Figure 5: Differentiation results based on jointly inverted density contrast and susceptibility values.

With the above classification results in crossplots, we can now map them back to 3D spatial domain and visualize them in 3D. The third column in Figure 6 shows our final quasi-geology model in 3D (based on separate inversions). The different colors represent different geological units that we have identified based on geophysical inversions, prior geology information and previous researchers' work. The 3D quasi-geology model shows the spatial distribution of various geological units and is a better representation of the subsurface geology than the geophysical models shown in the first and second columns in Figure 6.

Figure 6: A 3D separately inverted susceptibility, density contrast, and quasi-geology model of the study area at (a) 180 m, (b) 1250 m, showing the high-susceptibility anomaly of class 3 by the white ellipse, (c) 4500 m, showing the high-susceptibility anomaly of class 7 by the pink ellipse, and (d) 6700 depths.

In our work (Sun et al., 2020), we have also investigated what additional information joint inversion can provide.
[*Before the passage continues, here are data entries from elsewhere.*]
-- ==== Sys2Proof/Laws/State.lean ====
section
/-! SUPPORT. The small lemmas of State's accessors and updates: one per field per update, so that no
proof unfolds them. -/

namespace Sys2Proof.Machine

/-! ### The channel accessor -/

@[simp] theorem chan_a (s : State) : s.chan .a = s.chA := rfl
@[simp] theorem chan_b (s : State) : s.chan .b = s.chB := rfl

@[simp] theorem setChan_a (s : State) (c : Channel) : s.setChan .a c = { s with chA := c } := rfl
@[simp] theorem setChan_b (s : State) (c : Channel) : s.setChan .b c = { s with chB := c } := rfl

theorem chan_setChan_same (s : State) (ch : ChannelId) (c : Channel) :
    (s.setChan ch c).chan ch = c := by cases ch <;> rfl

theorem chan_setChan_other (s : State) {ch ch' : ChannelId} (c : Channel) (h : ch' ≠ ch) :
    (s.setChan ch c).chan ch' = s.chan ch' := by
  cases ch <;> cases ch' <;> first | rfl | exact absurd rfl h

theorem setChan_chan (s : State) (ch : ChannelId) : s.setChan ch (s.chan ch) = s := by
  cases ch <;> rfl

section setChan
variable (s : State) (ch : ChannelId) (c : Channel)

@[simp] theorem setChan_armed : (s.setChan ch c).armed = s.armed := by cases ch <;> rfl
@[simp] theorem setChan_wdCount : (s.setChan ch c).wdCount = s.wdCount := by cases ch <;> rfl
@[simp] theorem setChan_sel : (s.setChan ch c).sel = s.sel := by cases ch <;> rfl
@[simp] theorem setChan_rxState : (s.setChan ch c).rxState = s.rxState := by cases ch <;> rfl
@[simp] theorem setChan_rxOp : (s.setChan ch c).rxOp = s.rxOp := by cases ch <;> rfl
@[simp] theorem setChan_rxCnt : (s.setChan ch c).rxCnt = s.rxCnt := by cases ch <;> rfl
@[simp] theorem setChan_rxBuf : (s.setChan ch c).rxBuf = s.rxBuf := by cases ch <;> rfl
@[simp] theorem setChan_msgq : (s.setChan ch c).msgq = s.msgq := by cases ch <;> rfl
@[simp] theorem setChan_msgqOvf : (s.setChan ch c).msgqOvf = s.msgqOvf := by cases ch <;> rfl
@[simp] theorem setChan_reply : (s.setChan ch c).reply = s.reply := by cases ch <;> rfl
@[simp] theorem setChan_replyPtr : (s.setChan ch c).replyPtr = s.replyPtr := by cases ch <;> rfl
@[simp] theorem setChan_history : (s.setChan ch c).history = s.history := by cases ch <;> rfl
@[simp] theorem setChan_inputs : (s.setChan ch c).inputs = s.inputs := by cases ch <;> rfl
@[simp] theorem setChan_nanDraws : (s.setChan ch c).nanDraws = s.nanDraws := by cases ch <;> rfl

end setChan

/-! ### Emit -/

section emit
variable (s : State) (e : Event)

@[simp] theorem emit_chA : (s.emit e).chA = s.chA := rfl
@[simp] theorem emit_chB : (s.emit e).chB = s.chB := rfl
@[simp] theorem emit_chan (ch : ChannelId) : (s.emit e).chan ch = s.chan ch := by cases ch <;> rfl
@[simp] theorem emit_armed : (s.emit e).armed = s.armed := rfl
@[simp] theorem emit_wdCount : (s.emit e).wdCount = s.wdCount := rfl
@[simp] theorem emit_sel : (s.emit e).sel = s.sel := rfl
@[simp] theorem emit_rxState : (s.emit e).rxState = s.rxState := rfl
@[simp] theorem emit_rxOp : (s.emit e).rxOp = s.rxOp := rfl
@[simp] theorem emit_rxCnt : (s.emit e).rxCnt = s.rxCnt := rfl
@[simp] theorem emit_rxBuf : (s.emit e).rxBuf = s.rxBuf := rfl
@[simp] theorem emit_msgq : (s.emit e).msgq = s.msgq := rfl
@[simp] theorem emit_msgqOvf : (s.emit e).msgqOvf = s.msgqOvf := rfl
@[simp] theorem emit_reply : (s.emit e).reply = s.reply := rfl
@[simp] theorem emit_replyPtr : (s.emit e).replyPtr = s.replyPtr := rfl
@[simp] theorem emit_history : (s.emit e).history = s.history ++ [e] := rfl
@[simp] theorem emit_inputs : (s.emit e).inputs = s.inputs := rfl
@[simp] theorem emit_nanDraws : (s.emit e).nanDraws = s.nanDraws := rfl

end emit

/-! ### Arm and disarm -/

section arm
variable (s : State) (t : Half)

@[simp] theorem arm_chA : (s.arm t).chA = s.chA := rfl
@[simp] theorem arm_chB : (s.arm t).chB = s.chB := rfl
@[simp] theorem arm_armed : (s.arm t).armed = true := rfl
@[simp] theorem arm_wdCount : (s.arm t).wdCount = t := rfl
@[simp] theorem arm_sel : (s.arm t).sel = s.sel := rfl
@[simp] theorem arm_rxState : (s.arm t).rxState = s.rxState := rfl
@[simp] theorem arm_rxOp : (s.arm t).rxOp = s.rxOp := rfl
@[simp] theorem arm_rxCnt : (s.arm t).rxCnt = s.rxCnt := rfl
@[simp] theorem arm_rxBuf : (s.arm t).rxBuf = s.rxBuf := rfl
@[simp] theorem arm_msgq : (s.arm t).msgq = s.msgq := rfl
@[simp] theorem arm_msgqOvf : (s.arm t).msgqOvf = s.msgqOvf := rfl
@[simp] theorem arm_reply : (s.arm t).reply = s.reply := rfl
@[simp] theorem arm_replyPtr : (s.arm t).replyPtr = s.replyPtr := rfl
@[simp] theorem arm_history : (s.arm t).history = s.history := rfl
@[simp] theorem arm_inputs : (s.arm t).inputs = s.inputs := rfl
@[simp] theorem arm_nanDraws : (s.arm t).nanDraws = s.nanDraws := rfl

@[simp] theorem disarm_chA : s.disarm.chA = s.chA := rfl
@[simp] theorem disarm_chB : s.disarm.chB = s.chB := rfl
@[simp] theorem disarm_armed : s.disarm.armed = false := rfl
@[simp] theorem disarm_wdCount : s.disarm.wdCount = 0#16 := rfl
@[simp] theorem disarm_sel : s.disarm.sel = s.sel := rfl
@[simp] theorem disarm_rxState : s.disarm.rxState = s.rxState := rfl
@[simp] theorem disarm_rxOp : s.disarm.rxOp = s.rxOp := rfl
@[simp] theorem disarm_rxCnt : s.disarm.rxCnt = s.rxCnt := rfl
@[simp] theorem disarm_rxBuf : s.disarm.rxBuf = s.rxBuf := rfl
@[simp] theorem disarm_msgq : s.disarm.msgq = s.msgq := rfl
@[simp] theorem disarm_msgqOvf : s.disarm.msgqOvf = s.msgqOvf := rfl
@[simp] theorem disarm_reply : s.disarm.reply = s.reply := rfl
@[simp] theorem disarm_replyPtr : s.disarm.replyPtr = s.replyPtr := rfl
@[simp] theorem disarm_history : s.disarm.history = s.history := rfl
@[simp] theorem disarm_inputs : s.disarm.inputs = s.inputs := rfl
@[simp] theorem disarm_nanDraws : s.disarm.nanDraws = s.nanDraws := rfl

end arm

/-! ### ClearPid -/

section clearPid
variable (c : Channel)

@[simp] theorem clearPid_duty : c.clearPid.duty = c.duty := rfl
@[simp] theorem clearPid_dir : c.clearPid.dir = c.dir := rfl
@[simp] theorem clearPid_cl : c.clearPid.cl = c.cl := rfl
@[simp] theorem clearPid_sensor : c.clearPid.sensor = c.sensor := rfl
@[simp] theorem clearPid_kp : c.clearPid.kp = posZero := rfl
@[simp] theorem clearPid_ki : c.clearPid.ki = posZero := rfl
@[simp] theorem clearPid_kd : c.clearPid.kd = posZero := rfl
@[simp] theorem clearPid_target : c.clearPid.target = posZero := rfl
@[simp] theorem clearPid_eprev : c.clearPid.eprev = posZero := rfl
@[simp] theorem clearPid_eint : c.clearPid.eint = posZero := rfl
@[simp] theorem clearPid_pwmCmp : c.clearPid.pwmCmp = c.pwmCmp := rfl
@[simp] theorem clearPid_dirOut : c.clearPid.dirOut = c.dirOut := rfl

end clearPid

end Sys2Proof.Machine
end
Figure 7 summarizes the new geological units that we have managed to identify based on the jointly inverted density and susceptibility models.

Figure 7: A 3D view of the newly identified subclasses based on joint inversion results.

In his Master's thesis, my student Jae Deok Kim took a similar approach but extended it to a much larger regional scale mineral exploration project. He inverted airborne gravity and magnetic data over an area of 46,500 square km in British Columbia, built a 3D quasi-geology model and identified a few prospective exploration regions. His thesis can be accessed here via Texas Digital Library.